Отец немножко набрался храбрости и пробормотал в ответ:
- А извольте спросить, почему вы не мертвы? Вы ведь мертвы. Мы нашли ваше тело в кабинете две недели тому назад, и с тех пор вы лежали тут в чулане, потому что вы мертвец. Вы однозначно мертвы, поэтому вы не можете тут стоять и кричать на меня!
- Да замолчите вы уже, невежда! - с презрением сказал мертвец. - Всё "мертвы" да "мертвы"! Был бы я мертв, то не болтал бы сейчас с каждым олухом! Не буду вдаваться перед вами в объяснения, все равно не поймете, пейзан несчастный, но я, доктор Аввакум Харлампиевич Малахитов, - гордо постучав себя в грудь, заявил доктор, - изобрел первое – подчеркиваю, первое в мире – средство, позволяющее остановить на некоторое время все физиологические процессы в человеческом теле, то есть сымитировать несомненную юридическую смерть, и при этом через определенный срок, обусловленный количеством принятого средства, очнуться и мгновенно вернуться к обычной жизни. Вот как! Знайте же, невежда, что услыхав о приближении вашей красной банды, я тотчас принял порцию моего средства, отмеренную ровно на две недели, дабы пережить, точнее, - съехидничал доктор  Малахитов, - переумереть ваше бессмысленное и, несомненно, кратковременное вторжение, ведь уже умерших вы, говорят, все же не трогаете. Ну, это то, что касается меня, владельца сей квартиры с 1905-го года, а кто, позвольте узнать, вы, господин в мерзком мундире так называемой "Красной Армии", кто эти Ван Гохи и что вы все здесь делаете? - элегантно обведя рукой трупы, спросил очевидно живой доктор Малахитов.

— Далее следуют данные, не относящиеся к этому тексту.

-- ==== Sys2Proof/Machine/PciRows.lean ====
section
/-! DEFINITION. The cyclic image, the mailboxes, the bulk aperture, the transfer lists and the reset of the PCIe function (R531 to R556). -/

namespace Sys2Proof.Machine

open Sys2Proof

/-! ### The cyclic image (R531 to R536) -/

/-- Update the cyclic image. -/
def State.modCyc (s : State) (f : Cyclic → Cyclic) : State := { s with cyc := f s.cyc }

/-- A value of the image is written as a LIVE write (R535); false where it fails its entry's checks. -/
def State.imageWrite (s : State) (v : Nat) (data : Bytes) : State × Bool :=
  match resolve s.crewCount (mapIndex v) (mapSub v) with
  | some (.ent e i k) =>
    let x : OdVal := .num (leNat data)
    if e.rsvOk x && e.rangeOk i k x && s.writeAllowed e i then (s.setVal e i k x, true) else (s, false)
  | _ => (s, false)

/-- The latest accepted image is applied in map order (R535). -/
def State.applyImage (s : State) : State :=
  match s.cyc.latest with
  | none => s
  | some b =>
    let s1 := s.each (s.mapUsed true) (fun s e =>
      match mapSpan s.crewCount true e.2 with
      | some (ofs, n) =>
        let (t, ok) := s.imageWrite e.2 (slice b ofs n)
        if ok then t else t.lint .CYC_RX_REJECT
      | none => s)
    s1.modCyc (fun c => { c with latest := none, wdFlag := false })

/-- The start time in nanoseconds of cycle 0 (R531). -/
def State.cycBase (s : State) : Nat :=
  let b := s.byt .CYC_BASE 0
  fieldAt b 0 8 * 1000000000 + fieldAt b 8 4

/-- CYCLE_START (R531, R535, R536): committed cyclic changes take effect, the latest image is applied, and the cycle start without a new
image is counted. -/
def execCycleStart (s : State) : Host.Outcome State Fault Refusal :=
  let s1 := s.applyWaiting (inGroup 0x16)
  if !s1.flag .CYC_ENABLE 0 || decide (s1.nowNs < s1.cycBase) then lateEnd s s1
  else
    let k := (s1.nowNs - s1.cycBase) / s1.num .CYC_PERIOD_NS 0
    let s2 := (s1.applyImage).modCyc (fun c => { c with cycle := k % 2 ^ 32, started := true, missed := c.missed + 1 })
    lateEnd s s2

/-- The TX image (R532, R534): every mapped value at its place, zero elsewhere. -/
def State.txImage (s : State) : Bytes :=
  (s.mapUsed false).foldl (fun (b : Bytes) e =>
    match mapSpan s.crewCount false e.2, resolve s.crewCount (mapIndex e.2) (mapSub e.2) with
    | some (ofs, n), some ob => b.take ofs ++ fit ((s.readObj ob).enc n) n ++ b.drop (ofs + n)
    | _, _ => b) (zeros (s.mapLen false))

/-- A cyclic header with its CHECK (R533). -/
def cycFrame (dir : Bool) (image : Bytes) (cycle state : Nat) (fault unsync wd : Bool) : Bytes :=
  let h (c : Nat) := packBytes 16 [(4, 1), (4, 2), (1, b2n dir), (7, 0), (16, image.length), (32, cycle), (8, state), (1, b2n fault),
    (1, b2n unsync), (1, b2n wd), (21, 0), (32, c)]
  h (crc32c (h 0 ++ image)) ++ image

/-- TX_IMAGE_SNAPSHOT (R534): the image of the cycle in progress is read at one instant and queued in Q3. -/
def execTxImageSnapshot (s : State) : Host.Outcome State Fault Refusal :=
  match toFin? 2 (s.num .CYC_PORT 0) with
  | some p =>
    if s.flag .CYC_ENABLE 0 && s.cyc.started && s.fnet.ports[p].on then
      let fault : Bool := match s.readField .FIO_COMMON_FAULT 0 with | .num n => n != 0 | .bytes _ => false
      let b := cycFrame false s.txImage s.cyc.cycle s.dev.state.code fault s.unsync s.cyc.wdFlag
      let peer := s.num .CYC_PEER_MAC 0
      settled (s.queueFrame p 3 (s.ethOut p (if peer = 0 then bcastAddr else peer) (some (s.num .FNET_PCP_CYC p.val)) 0x88B5 b) none)
    else .next s
  | none => .next s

Отец слушал эту замечательную речь со все возрастающим ужасом и потрясением, переводил взгляд с изувеченных тел на доктора, с доктора на тела, и наконец до него дошло, что он сделал. В этот же момент доктор Малахитов, поглядевши на трупы в красноармейской форме, на моего отца и на ружья, которые примостились у входной двери, там где раньше была стойка для тростей и зонтиков пациентов, друзей и коллег доктора, испытал внезапное озарение и догадался, что его блестящий рассчет не оправдался. В следующий миг в квартире произошло самое настоящее столпотворение, сопровождаемое амоком. Мой отец и доктор Малахитов бегали туда-сюда как умалишенные, налетали друг на друга, хватались за голову и ревели как белуга, которую заживо свежуют:
- Уши! Я отрезал им уши, а они все живые и скоро очухаются, без ушей! Без ушей! - ревел мой отец.

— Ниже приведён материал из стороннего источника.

/-- R454 to R459: the encoder channels. Of A and B in quadrature QUAD_X4 counts one forward for each step in which A leads, and one back for each step the other way, which
`ENC_INVERT` turns round; a tooth mode counts every edge of A forward, and takes a long interval as the reference after missing teeth, a short one
as the extra tooth. A count moves the position, and never the highest value back. A reference latches the position, and one at the wrong distance is a REF fault.
A fault puts the channel in FAULT, is counted, and resolves the pending entries on it. -/
def Obligations.EncoderChannels : Prop :=
  (∀ q : Int, quadCount 2 (grayState q).1 (grayState q).2 (grayState (q + 1)).1 (grayState (q + 1)).2 = 1 ∧
    quadCount 2 (grayState (q + 1)).1 (grayState (q + 1)).2 (grayState q).1 (grayState q).2 = -1) ∧
  (∀ a b : Bool, quadCount 1 a b (!a) b = (if a = b then 1 else -1) ∧ quadCount 1 a b a (!b) = 0 ∧ quadCount 0 a b a (!b) = 0 ∧
    quadCount 0 a b (!a) b = (if b then 0 else if a then -1 else 1)) ∧
  ∀ (s : State) (n : Fin 8) (old : Encoder), old = s.field.encs[n] →
    (old.enabled = false → ∀ a b dt, ∀ i ∈ [Instr.encCount n a b dt, .encReference n, .wireFault n, .quadFault n, .overspeedFault n], exec i s = .next s) ∧
    (∀ (a b : Bool) (dt : BitVec 32) (u : State), old.enabled = true → u = s.modEnc n (fun e => { e with a := a, b := b }) →
      (s.quad n = true → old.a ≠ a → old.b ≠ b → ∃ t, exec (.encCount n a b dt) s = .next t ∧ u.EndsAs t) ∧
      (∀ d, s.quad n = true → old.a = a ∨ old.b = b →
        d = (if s.flag .ENC_INVERT n then -quadCount (s.num .ENC_MODE n) old.a old.b a b else quadCount (s.num .ENC_MODE n) old.a old.b a b) →
        (d = 0 → ∃ t, exec (.encCount n a b dt) s = .next t ∧ u.EndsAs t) ∧
        (d ≠ 0 → ∃ t, exec (.encCount n a b dt) s = .next t ∧
          ((u.modEnc n (fun e => { e with pos := old.pos + d, high := max old.high (old.pos + d), lastReverse := decide (d < 0) })).moved n old.pos).EndsAs t)) ∧
      (s.quad n = false → old.a = true ∨ a = false → ∃ t, exec (.encCount n a b dt) s = .next t ∧ u.EndsAs t) ∧
      (s.quad n = false → old.a = false → a = true →
        (old.edgeSeen = false → ∃ t, exec (.encCount n a b dt) s = .next t ∧
          ((u.modEnc n (fun e => { e with edgeSeen := true, interval := none })).encStep n 1 false).EndsAs t) ∧
        (old.edgeSeen = true →
          (old.interval = none → ∃ t, exec (.encCount n a b dt) s = .next t ∧ ((u.modEnc n (fun e => { e with interval := some dt.toNat })).encStep n 1 false).EndsAs t) ∧
          (∀ p v, old.interval = some p →
            (s.num .ENC_MODE n = 3 → 3 * p < 2 * dt.toNat → v = (u.modEnc n (fun e => { e with interval := none })).encStep n (1 + s.num .ENC_TOOTH_N n) false →
              ∃ t, exec (.encCount n a b dt) s = .next t ∧ (v.encReference n v.field.encs[n].pos).EndsAs t) ∧
            (s.num .ENC_MODE n ≠ 3 → 2 * dt.toNat < p → ∃ t, exec (.encCount n a b dt) s = .next t ∧
              ((u.modEnc n (fun e => { e with interval := none })).encReference n old.pos).EndsAs t) ∧
            ((s.num .ENC_MODE n = 3 ∧ 2 * dt.toNat ≤ 3 * p) ∨ (s.num .ENC_MODE n ≠ 3 ∧ p ≤ 2 * dt.toNat) → ∃ t, exec (.encCount n a b dt) s = .next t ∧
              ((u.modEnc n (fun e => { e with interval := some dt.toNat })).encStep n 1 false).EndsAs t))))) ∧
    (∀ (u : State) bad, u = s.modEnc n (fun e => { e with refPos := old.pos, refCnt := (old.refCnt + 1) % 2 ^ 32 }) →
      bad = (s.num .ENC_REF_PERIOD n ≠ 0 ∧ old.refCnt ≠ 0 ∧ (s.num .ENC_REF_PERIOD n + s.num .ENC_REF_TOL n < (old.pos - old.refPos).natAbs ∨
        (old.pos - old.refPos).natAbs + s.num .ENC_REF_TOL n < s.num .ENC_REF_PERIOD n)) →
      old.enabled = true → s.quad n = true → s.flag .ENC_Z_USED n = true →
      (¬ bad → ∃ t, exec (.encReference n) s = .next t ∧ u.EndsAs t) ∧
      (bad → ∃ t, exec (.encReference n) s = .next t ∧ (((u.modEnc n (fun e => { e with ref := true, fault := true })).lint .ENC_FAULT).fireChannelFault n).EndsAs t)) ∧
    (s.quad n = false ∨ s.flag .ENC_Z_USED n = false → exec (.encReference n) s = .next s) ∧
    (old.enabled = true →
      (∃ t, exec (.wireFault n) s = .next t ∧ (((s.modEnc n (fun e => { e with wire := true, wireNow := true, fault := true })).lint .ENC_FAULT).fireChannelFault n).EndsAs t) ∧
      (s.quad n = true → ∃ t, exec (.quadFault n) s = .next t ∧
        (((s.modEnc n (fun e => { e with a := !e.a, b := !e.b, quad := true, fault := true })).lint .ENC_FAULT).fireChannelFault n).EndsAs t) ∧
      (s.quad n = false → exec (.quadFault n) s = .next s) ∧
      (∃ t, exec (.overspeedFault n) s = .next t ∧ (((s.modEnc n (fun e => { e with overspeed := true, fault := true })).lint .ENC_FAULT).fireChannelFault n).EndsAs t))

- Не рассчитал! Не рассчитал! Советы победили, красные ублюдки захватили власть, а я вовремя не сбежал! Сейчас я застряну с этими варварами на всю жизнь! - ревел в свою очередь доктор Малахитов.
Этот ужас продолжался минут десять, когда доктор Малахитов вдруг уловил вопли моего отца, прислушался к ним, сообразил, что с тем приключилось, и тогда с ним случился необычайно сильный припадок смеха. Доктор бил себя по коленям, катался по полу, и, тыча пальцем в несчастного Эпаминонда Арфаксадовича, кричал сквозь слезы:
- Он отрезал уши своим дружкам, а они все живые! Бравые революционеры без ушей! Ну осел, так осел! Вот это поэтическая справедливость! - и так далее, в том же оскорбительном духе.
Отец немного успокоился, послушал насмешки доктора Малахитова и сильно обиделся:
- Да что же вы всё "осел" да "невежда"?! Я, к вашему сведению, тоже человек с образованием, учил в Московском Университете иранистику, а вы тут "пейзан"! Какой же я пейзан, черт побери, коль мой отец Арфаксад Соломонович, царствие ему небесное, был делопроизводителем в канцелярии великого князя Владимира Александровича! И вообще, что я еще мог сделать? Откуда я должен был знать про ваше волшебное средство? Я-то думал, что они все мертвые, и вы тоже, между прочим! Еще скажите спасибо за то, что я вам не отрезал уши, как всем остальным, пожалел вас как представителя интеллигенции. Хотел бы я на вас сейчас посмотреть, отрежь я вам уши, господин доктор!    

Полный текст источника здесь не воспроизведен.